# araya rm17. what's the specs?



## colker1 (Jan 6, 2004)

can i use the same spoke length off a mavic 517? btw, what's the weight of the araya?


----------



## DeeEight (Jan 13, 2004)

Ahem... http://www.geocities.com/d_halem/wheel/wheel.html

Quite useful resource for older rims and hubs.


----------



## Guest (Jan 1, 2007)

colker1 said:


> can i use the same spoke length off a mavic 517? btw, what's the weight of the araya?


According to the generally very reliable spoke calculator on www.dtswiss.com you can NOT use the same spokes. The RM-17 need 4 mm longer spokes.

For standard Shimano 100/135mm hubs, 32 spokes 3x

Mavic 517 ERD 542mm

Front le. 265 mm ri. 265 mm

Rear le. 264 mm ri. 262 mm

Araya RM-17 ERD 549mm

Front le. 269 mm ri. 269 mm

Rear le. 267 mm ri. 266 mm

Bikepro lists an ERD of 546mm for the RM-17 so there might be variations but even if the spokes are only 2mm too short i would not risk it.
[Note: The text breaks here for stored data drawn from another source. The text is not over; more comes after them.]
-- ==== Sys2Proof/Syntax.lean ====
section
/-!
DEFINITION. The instructions and events of the Dollyn D1024: one constructor of `Instr` per row of
spec/opcode_table.json. Register numbers and operation codes of the 96-bit word (R239 to R249) are
pulled out here; no raw encoding reaches the machine, but for the two rows that stand for words
without a meaning of their own (R257, R258, R260), which keep their word. The events are the steps the
device takes by itself; each carries the agent and address it concerns.
-/
namespace Sys2Proof

/-- TYPE codes 0 to 14 of Table 11.5 in order. -/
inductive Ty where
  | f32 | f16 | bf16 | e4m3 | e5m2 | s8 | s32 | s64 | q4x | u8 | u32 | u64 | s16 | u16 | b32
  deriving DecidableEq, Repr

/-- Rounding modes of Table 10.2 with their codes of R248. -/
inductive Rnd where
  | rne | rna | rz | ru | rd
  deriving DecidableEq, Repr

/-- The eight scopes of Table 7.1. -/
inductive Scope where
  | grp | clu | core | quad | die | pkg | pod | sys
  deriving DecidableEq, Repr

/-- What SCOPE names: one scope, or the scope held in sr.WGSCOPE (R150). -/
inductive ScopeSel where
  | sc (s : Scope) | wg
  deriving DecidableEq, Repr

/-- Ordering forms of an atomic (R156). -/
inductive Ord4 where
  | relaxed | acq | rel | ar
  deriving DecidableEq, Repr

/-- An operand field (Table 11.2) with its class (Table 11.3). `e` and `xm` are bits 12 and 11.
`imm32` is the 32-bit immediate that takes the place of field B in the immediate form (R246). -/
inductive Opnd where
  | none
  | v (e xm : Bool) (i : BitVec 9)
  | s (e xm : Bool) (i : BitVec 10)
  | p (e xm : Bool) (i : BitVec 5)
  | m (e xm : Bool) (i : BitVec 4)
  | a (e xm : Bool) (i : BitVec 3)
  | q (e xm : Bool) (j : BitVec 2)
  | lane (e xm : Bool)
  | zero (e xm : Bool)
  | imm (v : BitVec 13)
  | imm32 (v : BitVec 32)
  deriving DecidableEq, Repr

/-- The guard (R249): always, or predicate `p`, inverted when `inv`. -/
inductive Guard where
  | always
  | pred (inv : Bool) (p : BitVec 5)
  deriving DecidableEq, Repr

/-- The hints of Table 11.6. -/
structure Hint where
  pair : Bool
  yield : Bool
  split : Bool
  skip : Bool
  reuseA : Bool
  reuseB : Bool
  stall : BitVec 3
  deriving DecidableEq, Repr

/-- Guard and hints, carried by every instruction word. -/
structure Ctl where
  guard : Guard
  hint : Hint
  deriving DecidableEq, Repr

/-- A branch target of R268: words in the register form, bytes in the immediate form. -/
inductive Target where
  | rel13 (v : BitVec 13)
  | rel32 (v : BitVec 32)
  deriving DecidableEq, Repr

/-- Conditions of ICMP and FCMP (Tables 12.6 and 12.12); `un` and `ord` are FCMP's alone. -/
inductive Cond where
  | eq | ne | lt | le | gt | ge | un | ord
  deriving DecidableEq, Repr

/-- Address windows of memory instructions (Table 13.1). -/
inductive Win where
  | g | l | c | p
  deriving DecidableEq, Repr

/-- EXPECT of R302. -/
inductive Expect where
  | none | dir | lse | unc
  deriving DecidableEq, Repr

/-- The operations of ATOM (Table 13.5). -/
inductive AtomOp where
  | add | min | max | and | or | xor | exch | cas | fadd
  deriving DecidableEq, Repr

/-- Segment widths of the shuffles (R290): 32, 16, 8, 4, 2 lanes. -/
inductive SegW where
  | w32 | w16 | w8 | w4 | w2
  deriving DecidableEq, Repr

/-- The engine-counter classes (R157, R314) in the order of their codes. -/
inductive CtrClass where
  | copy | xform | matrix | token
  deriving DecidableEq, Repr

/-- The two register pools (R189, R327). -/
inductive Pool where
  | v | m
  deriving DecidableEq, Repr

/-- The qualifiers of DECODE (R351). -/
inductive DecQual where
  | none | wait | take
  deriving DecidableEq, Repr

/-- The unqualified part of an LD (R302): window, expectation, type, .X4, destination, address, offset. -/
structure LdForm where
  win : Win
  expect : Expect
  ty : Ty
  x4 : Bool
  d : Opnd
  a : Opnd
  off : Opnd
  deriving DecidableEq, Repr

/-- An ST (R302): as `LdForm` with the scope; `d` is the data source. -/
structure StForm where
  win : Win
  expect : Expect
  scope : ScopeSel
  ty : Ty
  x4 : Bool
  d : Opnd
  a : Opnd
  off : Opnd
  deriving DecidableEq, Repr

/-- A master of the device register space (Table 23.2). `ctx` is a context of the device. -/
inductive Master where
  | host
  | port (n : Nat)
  | peer (n : Nat)
  | ctx (c : Nat)
  deriving DecidableEq, Repr

/-- The contents of one flit of the Zilber transport, as far as R432 says what it carries. `lse`: the access is of the
treatment LSE, else of UNC (R124). -/
inductive Flit where
  | load (tag pa n : Nat)
  | store (tag pa : Nat) (lse : Bool) (bytes : List Byte)
  | atom (tag pa : Nat) (lse : Bool) (op : AtomOp) (ty : Ty) (b c : BitVec 64)
  | lseRead (tag pa lease : Nat)
  | reply (tag : Nat) (bytes : List Byte) (remaining : Nat)
  | refusal (tag : Nat)
  | barrierArrive (gang bar : Nat)
  | fold (slot : Nat) (bytes : List Byte)
  | mirror (writes : List (Nat × List Byte))
  | rebuildRead (slot : Nat)
  | ack (upTo : Nat)
  deriving DecidableEq, Repr

/-- One constructor per row of spec/opcode_table.json, in the table's order but for the last five. -/
inductive Instr where
  -- group 0x0 control (R267 to R274)
  | nop (c : Ctl)
  | bra (c : Ctl) (t : Target)
  | brx (c : Ctl) (tok : BitVec 6) (t : Target)
  | jmp (c : Ctl) (a : Opnd)
  | reconv (c : Ctl) (tok : BitVec 6)
  | call (c : Ctl) (d : Opnd) (t : Target)
  | callr (c : Ctl) (d a : Opnd)
  | ret (c : Ctl) (a : Opnd)
  | exit (c : Ctl)
  -- group 0x1 integer and address (R275 to R278)
  | mov (c : Ctl) (t : Ty) (d a : Opnd)
  | iadd (c : Ctl) (t : Ty) (d a b : Opnd)
  | isub (c : Ctl) (t : Ty) (d a b : Opnd)
  | imul (c : Ctl) (t : Ty) (d a b : Opnd)
  | imulh (c : Ctl) (t : Ty) (d a b : Opnd)
  | imad (c : Ctl) (t : Ty) (d a b cc : Opnd)
  | idiv (c : Ctl) (t : Ty) (d a b : Opnd)
  | irem (c : Ctl) (t : Ty) (d a b : Opnd)
  | imin (c : Ctl) (t : Ty) (d a b : Opnd)
  | imax (c : Ctl) (t : Ty) (d a b : Opnd)
  | iabs (c : Ctl) (t : Ty) (d a : Opnd)
  | and (c : Ctl) (t : Ty) (d a b : Opnd)
  | or (c : Ctl) (t : Ty) (d a b : Opnd)
  | xor (c : Ctl) (t : Ty) (d a b : Opnd)
  | not (c : Ctl) (t : Ty) (d a : Opnd)
  | shl (c : Ctl) (t : Ty) (d a b : Opnd)
  | shr (c : Ctl) (t : Ty) (d a b : Opnd)
  | shra (c : Ctl) (t : Ty) (d a b : Opnd)
  | popc (c : Ctl) (t : Ty) (d a : Opnd)
  | clz (c : Ctl) (t : Ty) (d a : Opnd)
  | brev (c : Ctl) (t : Ty) (d a : Opnd)
  | bfe (c : Ctl) (t : Ty) (d a b cc : Opnd)
  | bfi (c : Ctl) (t : Ty) (d a b cc : Opnd)
  | lea (c : Ctl) (t : Ty) (d a b cc : Opnd)
  | sel (c : Ctl) (t : Ty) (d a b cc : Opnd)
  | icmp (c : Ctl) (k : Cond) (t : Ty) (d a b : Opnd)
  | rng (c : Ctl) (unit : Bool) (d : Opnd)
  -- group 0x2 float (R280 to R285)
  | fadd (c : Ctl) (r : Rnd) (t : Ty) (d a b : Opnd)
  | fsub (c : Ctl) (r : Rnd) (t : Ty) (d a b : Opnd)
  | fmul (c : Ctl) (r : Rnd) (t : Ty) (d a b : Opnd)
  | ffma (c : Ctl) (r : Rnd) (t : Ty) (d a b cc : Opnd)
  | fmin (c : Ctl) (t : Ty) (d a b : Opnd)
  | fmax (c : Ctl) (t : Ty) (d a b : Opnd)
  | fabs (c : Ctl) (t : Ty) (d a : Opnd)
  | fcmp (c : Ctl) (k : Cond) (t : Ty) (d a b : Opnd)
  | fdiv (c : Ctl) (r : Rnd) (t : Ty) (d a b : Opnd)
  | fsqrt (c : Ctl) (r : Rnd) (t : Ty) (d a : Opnd)
  | frcp (c : Ctl) (t : Ty) (d a : Opnd)
  | frsq (c : Ctl) (t : Ty) (d a : Opnd)
  | fexp2 (c : Ctl) (t : Ty) (d a : Opnd)
  | flog2 (c : Ctl) (t : Ty) (d a : Opnd)
  | fsin (c : Ctl) (t : Ty) (d a : Opnd)
  | fcos (c : Ctl) (t : Ty) (d a : Opnd)
  | ftanh (c : Ctl) (t : Ty) (d a : Opnd)
  | fclass (c : Ctl) (t : Ty) (d a : Opnd)
  -- group 0x3 convert (R286 to R289)
  | cvt (c : Ctl) (r : Rnd) (dt st : Ty) (d a : Opnd)
  | frnd (c : Ctl) (r : Rnd) (t : Ty) (d a : Opnd)
  | pkcvt (c : Ctl) (r : Rnd) (t : Ty) (d a b : Opnd)
  | unpk (c : Ctl) (t : Ty) (k : BitVec 2) (d a : Opnd)
  -- group 0x4 lane and predicate (R290 to R296)
  | pand (c : Ctl) (d a b : Opnd)
  | por (c : Ctl) (d a b : Opnd)
  | pxor (c : Ctl) (d a b : Opnd)
  | pmov (c : Ctl) (d a : Opnd)
  | shfl (c : Ctl) (w : SegW) (t : Ty) (d a b : Opnd)
  | shflup (c : Ctl) (w : SegW) (t : Ty) (d a b : Opnd)
  | shfldn (c : Ctl) (w : SegW) (t : Ty) (d a b : Opnd)
  | shflx (c : Ctl) (w : SegW) (t : Ty) (d a b : Opnd)
  | voteall (c : Ctl) (d a : Opnd)
  | voteany (c : Ctl) (d a : Opnd)
  | ballot (c : Ctl) (d a : Opnd)
  | redadd (c : Ctl) (t : Ty) (d a : Opnd)
  | redmin (c : Ctl) (t : Ty) (d a : Opnd)
  | redmax (c : Ctl) (t : Ty) (d a : Opnd)
  | redand (c : Ctl) (t : Ty) (d a : Opnd)
  | redor (c : Ctl) (t : Ty) (d a : Opnd)
  | scanadd (c : Ctl) (excl : Bool) (t : Ty) (d a : Opnd)
  | matchLanes (c : Ctl) (t : Ty) (d a : Opnd)
  -- group 0x5 memory (R298 to R307)
  | ld (c : Ctl) (f : LdForm)
  | ldWait (c : Ctl) (f : LdForm)
  | ldTake (c : Ctl) (f : LdForm)
  | ldPeek (c : Ctl) (f : LdForm)
  | st (c : Ctl) (f : StForm)
  | stWait (c : Ctl) (f : StForm)
  | stTake (c : Ctl) (f : StForm)
  | stPeek (c : Ctl) (f : StForm)
  | pref (c : Ctl) (x : Bool) (win : Win) (a off : Opnd)
  -- group 0x6 atomics and synchronisation (R308 to R318)
  | atom (c : Ctl) (op : AtomOp) (win : Win) (scope : ScopeSel) (ord : Ord4) (t : Ty) (d a b : Opnd)
  | fence (c : Ctl) (scope : ScopeSel) (classes : BitVec 4)
  | bar (c : Ctl) (scope : ScopeSel) (b : Opnd)
  | waitc (c : Ctl) (k : CtrClass) (b : Opnd)
  | stageIn (c : Ctl) (d a b : Opnd)
  | stageOut (c : Ctl) (d a b : Opnd)
  | cjoin (c : Ctl) (d b : Opnd)
  | cleave (c : Ctl) (d : Opnd)
  -- group 0x7 copy and pronoun (R319 to R326)
  | copy (c : Ctl) (scope : ScopeSel) (d a b : Opnd)
  | copyxT2d (c : Ctl) (scope : ScopeSel) (d a b : Opnd)
  | copyxPack (c : Ctl) (scope : ScopeSel) (d a b : Opnd)
  | copyxUnpack (c : Ctl) (scope : ScopeSel) (d a b : Opnd)
  | copyxHadq (c : Ctl) (scope : ScopeSel) (d a b : Opnd)
  | resolve (c : Ctl) (pa : Bool) (a b : Opnd)
  | pnq (c : Ctl) (pa : Bool) (d a : Opnd)
  | pndrop (c : Ctl) (pa : Bool) (scope : ScopeSel) (a b : Opnd)
  -- group 0x8 tile and matrix (R329 to R346)
  | mloadRow (c : Ctl) (tr : Bool) (t : Ty) (d a b : Opnd)
  | mloadFact (c : Ctl) (d a b : Opnd)
  | mloadBlk (c : Ctl) (d a b : Opnd)
  | mstoreRow (c : Ctl) (tr : Bool) (t : Ty) (d a b : Opnd)
  | mstoreFact (c : Ctl) (d a : Opnd)
  | mma (c : Ctl) (ta tb : Bool) (d a b : Opnd)
  | madd (c : Ctl) (d a b : Opnd)
  | recomp (c : Ctl) (d a : Opnd)
  | mdense (c : Ctl) (d a : Opnd)
  | mrankGet (c : Ctl) (d a : Opnd)
  | mrankCap (c : Ctl) (d b : Opnd)
  | mzero (c : Ctl) (d : Opnd)
  | mmov (c : Ctl) (d a : Opnd)
  | aload (c : Ctl) (tr : Bool) (t : Ty) (d a b : Opnd)
  | astore (c : Ctl) (tr : Bool) (t : Ty) (d a b : Opnd)
  | azero (c : Ctl) (d : Opnd)
  | amov (c : Ctl) (d a : Opnd)
  -- group 0x9 transform and decode (R347 to R352)
  | xformQ (c : Ctl) (d a b : Opnd)
  | xformDq (c : Ctl) (d a b : Opnd)
  | xformHad (c : Ctl) (d a b : Opnd)
  | decodeBlk (c : Ctl) (q : DecQual) (d a b : Opnd)
  -- group 0xA token arrays (R354 to R362)
  | admitSeq (c : Ctl) (d a b : Opnd)
  | admitRel (c : Ctl) (d a : Opnd)
  | kvapp (c : Ctl) (d a b : Opnd)
  | kvld (c : Ctl) (isV fromEnd : Bool) (k : BitVec 5) (d a b : Opnd)
  | kvseal (c : Ctl) (a : Opnd)
  | span (c : Ctl) (a b : Opnd)
  | spanret (c : Ctl) (a b : Opnd)
  | window (c : Ctl) (a b : Opnd)
  | rope (c : Ctl) (k : BitVec 5) (d a b : Opnd)
  -- group 0xB access processor and queues (R363 to R365)
  | nest (c : Ctl) (a : Opnd)
  | apsend (c : Ctl) (q : BitVec 2) (b : Opnd)
  | apermit (c : Ctl) (q : BitVec 2) (b : Opnd)
  -- group 0xC system, trap and debug (R366 to R372, R327)
  | launch (c : Ctl) (d a : Opnd)
  | trap (c : Ctl) (b : Opnd)
  | eret (c : Ctl)
  | eretRetry (c : Ctl)
  | svc (c : Ctl) (b : Opnd)
  | getsr (c : Ctl) (d b : Opnd)
  | setsr (c : Ctl) (n : BitVec 13) (b : Opnd)
  | bkpt (c : Ctl) (b : Opnd)
  | sample (c : Ctl) (a : Opnd)
  | rgive (c : Ctl) (pool : Pool) (b : Opnd)
  | rclaim (c : Ctl) (pool : Pool) (b : Opnd)
  -- words without a meaning of their own (R257, R258, R260)
  | hintRegionWord (w : BitVec 96)
  | notAnInstruction (w : BitVec 96)
  -- events of groups and engines
  | pendingCauseTaken (wg g : Nat)
  | nestPush (wg g : Nat)
  | writeLands (wg g seq : Nat)
  | engineCompletion (wg g : Nat) (k : CtrClass)
  | matrixStart (core : Nat)
  | transformStart (core : Nat)
  | stageOutWrite (wg g seq : Nat)
  | barrierPhaseComplete (wg key : Nat)
  | claimGrant (core bank quarter : Nat) (pool : Pool)
  | registersFreed (wg g : Nat)
  -- events of translation
  | pageWalk (quad : Nat)
  | tableLineStore (line : Nat)
  | translationInvalidation (quad line : Nat)
  | translationAck (quad line : Nat)
  | stackerMove (die cg ctx va : Nat)
  | stackerRelease (die cg : Nat)
  -- events of coherence
  | rd (core line : Nat)
  | rfo (core line : Nat)
  | rfoz (core line : Nat)
  | upg (core line : Nat)
  | wb (core line : Nat)
  | inv (core line : Nat)
  | fwdRd (core line : Nat)
  | fwdRfo (core line : Nat)
  | invAck (core line : Nat)
  | grant (core line : Nat)
  | wbAck (core line : Nat)
  | rakerScan (die line : Nat)
  | cleanProbe (core line : Nat)
  | lseRead (core line : Nat)
  | lseStore (core line : Nat)
  | lsePerform (line : Nat)
  | leaseExpiry (core line : Nat)
  | uncAccess (core line : Nat)
  | homeAtomic (core line : Nat)
  -- events of deferred copies
  | recordEntry (core : Nat)
  | redirectedRead (line : Nat)
  | hotResolution (die : Nat)
  | antecedentWrite (line : Nat)
  | resolutionComplete (id : Nat)
  | destinationWrite (line : Nat)
  -- events of local memory and clusters
  | granuleOp (core i : Nat)
  | engineWriteLands (core i : Nat)
  | localRegionFree (wg core : Nat)
  | clusterInstall (wg core : Nat)
  | clusterRevoke (wg core member : Nat)
  | cleaveAck (wg core : Nat)
  -- events of token arrays
  | tokenPerform (line : Nat)
  | poolUpdate (line : Nat)
  | slotPush (line : Nat)
  | parityFold (ctx rec slot : Nat) (bytes : List Byte)
  | rebuildRead (peer ctx rec slot : Nat)
  | rebuildComplete (ctx entry : Nat) (answers : List (Option (List Byte)))
  -- events of launch and scheduling
  | reservingHead (prio : Nat)
  | workgroupEnd (wg : Nat)
  | mailboxWrite (m : Master) (page off : Nat) (bytes : List Byte)
  | throttleUpdate (demands : List (Nat × Nat))
  | swap (core : Nat)
  | swapBack (core : Nat)
  | evict (m : Master) (handle : Nat)
  | contextSwitchSave (wg : Nat)
  | kill (m : Master) (handle : Nat)
  | killSettle (wg : Nat)
  -- events of debug
  | dbgNop (agent : Nat)
  | hold (agent : Nat)
  | dbgRelease (agent : Nat)
  | stepPath (agent : Nat)
  | halt (agent : Nat)
  | restore (agent : Nat)
  | stallsmp (agent : Nat)
  | trace (agent : Nat)
  | bkpten (agent : Nat)
  | badcmd (agent : Nat)
  | stallSample (wg g path : Nat)
  | debugGrant (m : Master) (target agent : Nat)
  | debugRevoke (m : Master) (target agent : Nat)
  -- events of ownership and device registers
  | claim (m : Master)
  | offer (m : Master) (target : BitVec 16)
  | accept (m : Master)
  | release (m : Master)
  | attnonceWrite (m : Master) (off : Nat) (bytes : List Byte)
  | dstatRetire (m : Master)
  | framepoolPop (m : Master) (die : Nat)
  | framepoolPush (m : Master) (die : Nat) (w : BitVec 64)
  | registerWrite (m : Master) (off : Nat) (bytes : List Byte)
  | bar4Access (off : Nat) (isWrite : Bool) (n : Nat) (bytes : List Byte)
  -- events of links and fencing
  | zilberFrame (port ethertype peer seq : Nat) (flits : List Flit)
  | flitResend (peer seq port : Nat)
  | peerUnreachable (peer : Nat)
  | fenceCore (core : Nat)
  | fenceQuad (quad : Nat)
  | fenceStack (die stack : Nat)
  | fenceDie (die : Nat)
  | fencePort (port : Nat)
  | storeAcknowledgement (wg g seq : Nat)
  | linkUp (port : Nat)
  -- events without a field, wherever the table has them
  | launchArrival
  | placement
  | handoverTimeout
  | quoteComplete
  | reset
  deriving DecidableEq, Repr

end Sys2Proof
end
I am too lazy to go into the garage and weigh them but the RM-17 are listed between 430 and 450 grams on bikepro.com

Carsten


----------



## Sixty Fiver (Apr 10, 2006)

I don't know about spoke length but the Araya RM series are among the best of vintage MB wheels.

The word "bombproof" comes to mind.


----------